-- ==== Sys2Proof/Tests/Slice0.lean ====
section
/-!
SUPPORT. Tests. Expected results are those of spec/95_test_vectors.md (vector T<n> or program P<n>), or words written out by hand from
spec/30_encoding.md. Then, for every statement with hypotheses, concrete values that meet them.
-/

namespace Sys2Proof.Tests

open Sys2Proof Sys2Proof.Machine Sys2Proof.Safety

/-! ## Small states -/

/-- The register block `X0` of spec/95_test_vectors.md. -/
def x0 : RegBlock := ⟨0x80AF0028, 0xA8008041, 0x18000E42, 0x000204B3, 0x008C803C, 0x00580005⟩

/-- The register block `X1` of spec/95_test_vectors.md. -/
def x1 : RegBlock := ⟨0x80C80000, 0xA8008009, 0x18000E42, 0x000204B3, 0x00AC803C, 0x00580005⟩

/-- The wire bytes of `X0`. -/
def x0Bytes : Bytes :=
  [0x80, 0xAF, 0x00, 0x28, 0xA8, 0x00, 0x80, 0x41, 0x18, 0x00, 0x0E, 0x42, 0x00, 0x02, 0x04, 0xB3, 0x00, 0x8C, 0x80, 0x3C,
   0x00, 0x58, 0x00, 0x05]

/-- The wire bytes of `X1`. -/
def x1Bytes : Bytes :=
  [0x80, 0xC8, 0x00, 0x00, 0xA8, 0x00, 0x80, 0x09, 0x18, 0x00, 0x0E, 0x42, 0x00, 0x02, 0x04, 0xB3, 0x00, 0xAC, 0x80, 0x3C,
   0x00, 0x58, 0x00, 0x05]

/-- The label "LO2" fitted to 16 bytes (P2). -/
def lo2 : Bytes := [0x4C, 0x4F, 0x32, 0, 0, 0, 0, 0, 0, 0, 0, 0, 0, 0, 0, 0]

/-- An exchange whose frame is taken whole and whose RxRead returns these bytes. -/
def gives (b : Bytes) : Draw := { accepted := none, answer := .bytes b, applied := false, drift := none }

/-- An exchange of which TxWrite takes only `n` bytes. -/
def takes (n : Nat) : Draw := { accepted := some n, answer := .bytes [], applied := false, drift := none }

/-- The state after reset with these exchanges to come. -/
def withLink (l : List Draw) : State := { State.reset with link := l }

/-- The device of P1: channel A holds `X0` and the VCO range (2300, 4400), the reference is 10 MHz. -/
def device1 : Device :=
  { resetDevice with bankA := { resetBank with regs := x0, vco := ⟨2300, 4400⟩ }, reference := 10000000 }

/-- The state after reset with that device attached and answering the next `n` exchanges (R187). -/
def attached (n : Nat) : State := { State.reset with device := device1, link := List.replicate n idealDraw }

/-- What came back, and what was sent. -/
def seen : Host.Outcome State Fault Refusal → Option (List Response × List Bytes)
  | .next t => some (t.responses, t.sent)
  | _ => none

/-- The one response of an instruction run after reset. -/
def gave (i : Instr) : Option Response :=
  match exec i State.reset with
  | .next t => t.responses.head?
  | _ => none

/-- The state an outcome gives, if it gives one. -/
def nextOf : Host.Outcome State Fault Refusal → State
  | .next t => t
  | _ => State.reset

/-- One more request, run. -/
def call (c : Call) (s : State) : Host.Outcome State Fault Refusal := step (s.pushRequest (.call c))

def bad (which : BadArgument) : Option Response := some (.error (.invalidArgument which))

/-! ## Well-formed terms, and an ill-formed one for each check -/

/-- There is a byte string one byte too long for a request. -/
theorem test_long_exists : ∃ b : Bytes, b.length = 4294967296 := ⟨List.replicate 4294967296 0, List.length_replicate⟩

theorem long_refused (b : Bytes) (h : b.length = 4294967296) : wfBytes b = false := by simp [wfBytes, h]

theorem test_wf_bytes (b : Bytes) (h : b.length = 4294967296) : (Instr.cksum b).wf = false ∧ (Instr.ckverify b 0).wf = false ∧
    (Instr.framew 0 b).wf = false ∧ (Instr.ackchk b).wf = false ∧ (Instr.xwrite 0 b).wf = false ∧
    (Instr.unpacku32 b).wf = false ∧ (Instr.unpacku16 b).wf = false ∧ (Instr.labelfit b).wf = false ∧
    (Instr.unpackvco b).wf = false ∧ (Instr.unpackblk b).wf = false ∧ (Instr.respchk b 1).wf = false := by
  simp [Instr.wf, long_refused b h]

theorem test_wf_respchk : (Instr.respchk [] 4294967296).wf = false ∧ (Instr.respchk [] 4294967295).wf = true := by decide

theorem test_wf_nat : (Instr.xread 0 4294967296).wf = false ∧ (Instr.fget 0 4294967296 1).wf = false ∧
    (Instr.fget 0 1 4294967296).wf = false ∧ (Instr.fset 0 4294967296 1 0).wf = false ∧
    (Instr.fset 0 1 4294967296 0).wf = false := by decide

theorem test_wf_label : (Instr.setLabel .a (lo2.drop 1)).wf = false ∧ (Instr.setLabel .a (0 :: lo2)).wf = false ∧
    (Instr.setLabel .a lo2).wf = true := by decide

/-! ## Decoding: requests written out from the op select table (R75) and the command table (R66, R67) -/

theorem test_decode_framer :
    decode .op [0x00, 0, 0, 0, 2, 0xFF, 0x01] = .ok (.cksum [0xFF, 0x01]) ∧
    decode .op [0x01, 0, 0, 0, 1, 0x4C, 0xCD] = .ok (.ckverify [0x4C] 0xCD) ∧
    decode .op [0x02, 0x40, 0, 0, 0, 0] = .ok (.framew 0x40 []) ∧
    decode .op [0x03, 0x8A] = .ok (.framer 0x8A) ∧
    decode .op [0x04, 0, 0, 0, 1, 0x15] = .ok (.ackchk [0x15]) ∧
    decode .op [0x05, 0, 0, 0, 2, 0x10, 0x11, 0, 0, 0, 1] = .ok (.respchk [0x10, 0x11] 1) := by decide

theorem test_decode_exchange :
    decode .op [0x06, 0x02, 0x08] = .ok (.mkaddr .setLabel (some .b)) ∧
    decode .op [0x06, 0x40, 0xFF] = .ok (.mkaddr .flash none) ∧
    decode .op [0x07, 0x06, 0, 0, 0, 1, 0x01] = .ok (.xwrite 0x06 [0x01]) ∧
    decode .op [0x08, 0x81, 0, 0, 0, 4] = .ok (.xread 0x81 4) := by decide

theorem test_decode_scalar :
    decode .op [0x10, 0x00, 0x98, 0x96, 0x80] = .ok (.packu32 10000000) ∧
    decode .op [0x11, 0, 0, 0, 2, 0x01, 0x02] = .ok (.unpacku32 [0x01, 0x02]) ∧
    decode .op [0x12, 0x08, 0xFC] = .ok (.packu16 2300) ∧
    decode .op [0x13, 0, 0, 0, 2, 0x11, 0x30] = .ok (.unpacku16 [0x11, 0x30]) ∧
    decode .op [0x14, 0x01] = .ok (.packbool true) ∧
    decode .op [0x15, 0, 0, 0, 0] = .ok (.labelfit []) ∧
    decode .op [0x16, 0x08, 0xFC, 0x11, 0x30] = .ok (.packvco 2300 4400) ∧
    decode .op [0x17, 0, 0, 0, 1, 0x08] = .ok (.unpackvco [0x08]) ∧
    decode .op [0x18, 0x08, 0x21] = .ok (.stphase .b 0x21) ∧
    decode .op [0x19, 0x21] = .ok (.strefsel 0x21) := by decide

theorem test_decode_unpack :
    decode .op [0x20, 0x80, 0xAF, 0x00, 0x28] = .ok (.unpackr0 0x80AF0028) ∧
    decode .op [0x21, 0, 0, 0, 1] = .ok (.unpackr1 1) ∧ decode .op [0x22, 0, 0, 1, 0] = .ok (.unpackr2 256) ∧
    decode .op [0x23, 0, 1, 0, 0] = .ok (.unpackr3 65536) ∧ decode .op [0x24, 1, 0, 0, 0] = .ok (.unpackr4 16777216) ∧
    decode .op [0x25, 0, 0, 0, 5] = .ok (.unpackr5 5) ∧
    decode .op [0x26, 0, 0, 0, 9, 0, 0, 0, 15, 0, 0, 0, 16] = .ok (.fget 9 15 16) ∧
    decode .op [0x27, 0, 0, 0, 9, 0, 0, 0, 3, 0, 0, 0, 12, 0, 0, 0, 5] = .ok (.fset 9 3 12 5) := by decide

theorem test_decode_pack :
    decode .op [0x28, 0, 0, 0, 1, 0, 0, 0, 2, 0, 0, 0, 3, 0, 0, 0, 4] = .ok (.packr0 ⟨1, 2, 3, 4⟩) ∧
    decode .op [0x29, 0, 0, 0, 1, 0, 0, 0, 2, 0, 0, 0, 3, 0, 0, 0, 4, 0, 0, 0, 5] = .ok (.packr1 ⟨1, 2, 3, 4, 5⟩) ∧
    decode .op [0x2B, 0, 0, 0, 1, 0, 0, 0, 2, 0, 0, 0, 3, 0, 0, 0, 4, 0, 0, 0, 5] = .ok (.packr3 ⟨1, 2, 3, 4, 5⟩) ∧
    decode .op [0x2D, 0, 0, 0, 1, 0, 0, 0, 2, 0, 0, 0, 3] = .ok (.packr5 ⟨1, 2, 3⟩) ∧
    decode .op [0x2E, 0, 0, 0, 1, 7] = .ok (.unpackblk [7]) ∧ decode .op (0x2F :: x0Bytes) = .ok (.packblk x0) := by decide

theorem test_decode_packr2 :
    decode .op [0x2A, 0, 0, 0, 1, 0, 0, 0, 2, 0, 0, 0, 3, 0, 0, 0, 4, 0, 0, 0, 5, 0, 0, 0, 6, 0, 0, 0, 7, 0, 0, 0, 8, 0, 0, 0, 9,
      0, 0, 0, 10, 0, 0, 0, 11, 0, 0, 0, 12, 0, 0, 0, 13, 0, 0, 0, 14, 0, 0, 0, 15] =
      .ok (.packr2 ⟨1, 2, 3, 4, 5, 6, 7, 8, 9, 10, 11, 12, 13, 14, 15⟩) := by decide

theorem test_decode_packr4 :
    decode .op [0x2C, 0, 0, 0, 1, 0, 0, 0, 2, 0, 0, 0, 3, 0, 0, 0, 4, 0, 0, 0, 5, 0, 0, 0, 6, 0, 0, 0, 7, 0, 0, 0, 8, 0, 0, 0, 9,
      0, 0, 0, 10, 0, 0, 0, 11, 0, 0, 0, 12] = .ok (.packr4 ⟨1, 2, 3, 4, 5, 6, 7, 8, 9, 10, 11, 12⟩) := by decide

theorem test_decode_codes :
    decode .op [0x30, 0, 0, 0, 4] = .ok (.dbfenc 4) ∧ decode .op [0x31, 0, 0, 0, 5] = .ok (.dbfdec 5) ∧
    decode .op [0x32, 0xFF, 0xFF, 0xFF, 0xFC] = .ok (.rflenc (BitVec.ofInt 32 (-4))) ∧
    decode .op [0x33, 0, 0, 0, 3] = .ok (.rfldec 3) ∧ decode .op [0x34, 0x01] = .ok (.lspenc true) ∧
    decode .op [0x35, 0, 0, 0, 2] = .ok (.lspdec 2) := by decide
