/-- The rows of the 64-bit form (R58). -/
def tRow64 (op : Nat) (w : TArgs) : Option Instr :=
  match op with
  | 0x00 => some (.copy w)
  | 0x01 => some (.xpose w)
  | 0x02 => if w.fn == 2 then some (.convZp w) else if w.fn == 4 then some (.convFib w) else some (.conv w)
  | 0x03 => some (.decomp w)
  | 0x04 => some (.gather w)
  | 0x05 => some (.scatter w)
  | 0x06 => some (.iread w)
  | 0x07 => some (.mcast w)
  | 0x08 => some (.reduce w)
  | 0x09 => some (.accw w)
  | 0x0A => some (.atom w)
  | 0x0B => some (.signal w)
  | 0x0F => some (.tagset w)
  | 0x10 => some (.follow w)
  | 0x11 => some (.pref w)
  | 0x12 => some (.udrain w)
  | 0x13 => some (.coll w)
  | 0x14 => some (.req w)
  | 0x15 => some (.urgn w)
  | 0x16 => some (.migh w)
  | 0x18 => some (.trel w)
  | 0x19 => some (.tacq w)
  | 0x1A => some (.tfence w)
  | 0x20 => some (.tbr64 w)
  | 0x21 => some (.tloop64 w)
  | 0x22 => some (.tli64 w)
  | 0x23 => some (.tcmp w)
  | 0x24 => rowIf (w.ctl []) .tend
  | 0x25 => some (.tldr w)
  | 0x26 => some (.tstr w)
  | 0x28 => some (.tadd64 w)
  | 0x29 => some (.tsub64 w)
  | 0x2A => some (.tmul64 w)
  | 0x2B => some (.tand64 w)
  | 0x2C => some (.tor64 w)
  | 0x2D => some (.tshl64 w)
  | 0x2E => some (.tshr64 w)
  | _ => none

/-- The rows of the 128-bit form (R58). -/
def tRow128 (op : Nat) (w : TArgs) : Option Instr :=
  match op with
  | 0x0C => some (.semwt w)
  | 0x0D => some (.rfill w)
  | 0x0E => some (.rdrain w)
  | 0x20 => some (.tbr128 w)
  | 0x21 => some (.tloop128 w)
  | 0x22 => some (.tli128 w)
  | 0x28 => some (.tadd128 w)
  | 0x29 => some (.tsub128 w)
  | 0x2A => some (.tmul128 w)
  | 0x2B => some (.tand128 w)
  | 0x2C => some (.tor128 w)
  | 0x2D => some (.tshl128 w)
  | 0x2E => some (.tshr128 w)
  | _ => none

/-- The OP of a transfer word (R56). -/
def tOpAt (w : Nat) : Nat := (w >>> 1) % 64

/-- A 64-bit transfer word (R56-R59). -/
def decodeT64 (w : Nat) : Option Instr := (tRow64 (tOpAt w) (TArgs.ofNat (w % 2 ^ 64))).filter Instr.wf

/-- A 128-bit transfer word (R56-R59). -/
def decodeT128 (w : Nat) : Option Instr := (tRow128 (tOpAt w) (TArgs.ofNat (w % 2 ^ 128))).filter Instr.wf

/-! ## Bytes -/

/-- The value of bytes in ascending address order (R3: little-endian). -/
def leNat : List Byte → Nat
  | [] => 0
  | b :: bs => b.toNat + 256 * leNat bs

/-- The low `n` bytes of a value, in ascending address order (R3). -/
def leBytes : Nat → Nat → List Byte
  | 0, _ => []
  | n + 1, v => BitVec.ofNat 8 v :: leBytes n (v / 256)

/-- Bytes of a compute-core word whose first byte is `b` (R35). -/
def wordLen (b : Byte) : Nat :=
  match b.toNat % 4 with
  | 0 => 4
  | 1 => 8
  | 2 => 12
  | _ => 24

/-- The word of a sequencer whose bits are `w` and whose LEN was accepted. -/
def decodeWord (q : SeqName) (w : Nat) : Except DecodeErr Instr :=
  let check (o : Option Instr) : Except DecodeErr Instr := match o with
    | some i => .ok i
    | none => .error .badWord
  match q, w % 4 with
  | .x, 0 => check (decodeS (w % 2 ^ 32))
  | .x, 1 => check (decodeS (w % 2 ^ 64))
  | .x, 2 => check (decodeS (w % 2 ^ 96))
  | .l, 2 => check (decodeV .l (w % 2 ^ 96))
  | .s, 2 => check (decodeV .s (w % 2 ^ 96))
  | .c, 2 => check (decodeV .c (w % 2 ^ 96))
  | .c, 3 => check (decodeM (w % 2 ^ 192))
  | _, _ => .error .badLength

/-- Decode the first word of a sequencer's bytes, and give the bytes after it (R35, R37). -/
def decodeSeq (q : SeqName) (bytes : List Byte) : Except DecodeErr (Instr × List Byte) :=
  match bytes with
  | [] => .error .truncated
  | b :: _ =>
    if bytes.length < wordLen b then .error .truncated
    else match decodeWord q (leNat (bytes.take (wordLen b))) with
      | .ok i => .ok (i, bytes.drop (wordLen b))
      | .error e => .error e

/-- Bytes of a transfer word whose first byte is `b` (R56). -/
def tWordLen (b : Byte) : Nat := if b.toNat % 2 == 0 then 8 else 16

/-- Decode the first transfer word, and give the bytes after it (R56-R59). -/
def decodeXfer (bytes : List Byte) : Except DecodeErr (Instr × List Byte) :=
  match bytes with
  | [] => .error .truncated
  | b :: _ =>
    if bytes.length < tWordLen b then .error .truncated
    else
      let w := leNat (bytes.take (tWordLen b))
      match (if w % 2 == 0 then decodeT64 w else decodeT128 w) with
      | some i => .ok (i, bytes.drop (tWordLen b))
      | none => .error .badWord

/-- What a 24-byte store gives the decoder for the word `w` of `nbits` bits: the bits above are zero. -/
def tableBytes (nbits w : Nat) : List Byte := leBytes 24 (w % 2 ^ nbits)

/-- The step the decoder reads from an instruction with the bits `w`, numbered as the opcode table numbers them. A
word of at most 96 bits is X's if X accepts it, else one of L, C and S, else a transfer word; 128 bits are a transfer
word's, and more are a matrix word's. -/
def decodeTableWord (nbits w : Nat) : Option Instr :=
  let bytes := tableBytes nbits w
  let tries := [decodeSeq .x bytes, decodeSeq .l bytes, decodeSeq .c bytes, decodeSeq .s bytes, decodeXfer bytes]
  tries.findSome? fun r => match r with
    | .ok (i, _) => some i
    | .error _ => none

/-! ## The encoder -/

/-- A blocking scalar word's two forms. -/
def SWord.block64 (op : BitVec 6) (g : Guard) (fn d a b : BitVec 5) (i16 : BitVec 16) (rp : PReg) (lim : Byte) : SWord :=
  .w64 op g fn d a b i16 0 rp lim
+++
• [Task requirements]:
Your answer should be the lines of the listing above between the line holding "decode .op [0x00, 0, 0, 0, 2, 0xFF, 0x01]" and the line holding "decode .op [0x17, 0, 0, 0, 1, 0x08]", inclusive, restated word for word and alone.

• [Output]:
    decode .op [0x00, 0, 0, 0, 2, 0xFF, 0x01] = .ok (.cksum [0xFF, 0x01]) ∧
    decode .op [0x01, 0, 0, 0, 1, 0x4C, 0xCD] = .ok (.ckverify [0x4C] 0xCD) ∧
    decode .op [0x02, 0x40, 0, 0, 0, 0] = .ok (.framew 0x40 []) ∧
    decode .op [0x03, 0x8A] = .ok (.framer 0x8A) ∧
    decode .op [0x04, 0, 0, 0, 1, 0x15] = .ok (.ackchk [0x15]) ∧
    decode .op [0x05, 0, 0, 0, 2, 0x10, 0x11, 0, 0, 0, 1] = .ok (.respchk [0x10, 0x11] 1) := by decide

theorem test_decode_exchange :
    decode .op [0x06, 0x02, 0x08] = .ok (.mkaddr .setLabel (some .b)) ∧
    decode .op [0x06, 0x40, 0xFF] = .ok (.mkaddr .flash none) ∧
    decode .op [0x07, 0x06, 0, 0, 0, 1, 0x01] = .ok (.xwrite 0x06 [0x01]) ∧
    decode .op [0x08, 0x81, 0, 0, 0, 4] = .ok (.xread 0x81 4) := by decide

theorem test_decode_scalar :
    decode .op [0x10, 0x00, 0x98, 0x96, 0x80] = .ok (.packu32 10000000) ∧
    decode .op [0x11, 0, 0, 0, 2, 0x01, 0x02] = .ok (.unpacku32 [0x01, 0x02]) ∧
    decode .op [0x12, 0x08, 0xFC] = .ok (.packu16 2300) ∧
    decode .op [0x13, 0, 0, 0, 2, 0x11, 0x30] = .ok (.unpacku16 [0x11, 0x30]) ∧
    decode .op [0x14, 0x01] = .ok (.packbool true) ∧
    decode .op [0x15, 0, 0, 0, 0] = .ok (.labelfit []) ∧
    decode .op [0x16, 0x08, 0xFC, 0x11, 0x30] = .ok (.packvco 2300 4400) ∧
    decode .op [0x17, 0, 0, 0, 1, 0x08] = .ok (.unpackvco [0x08]) ∧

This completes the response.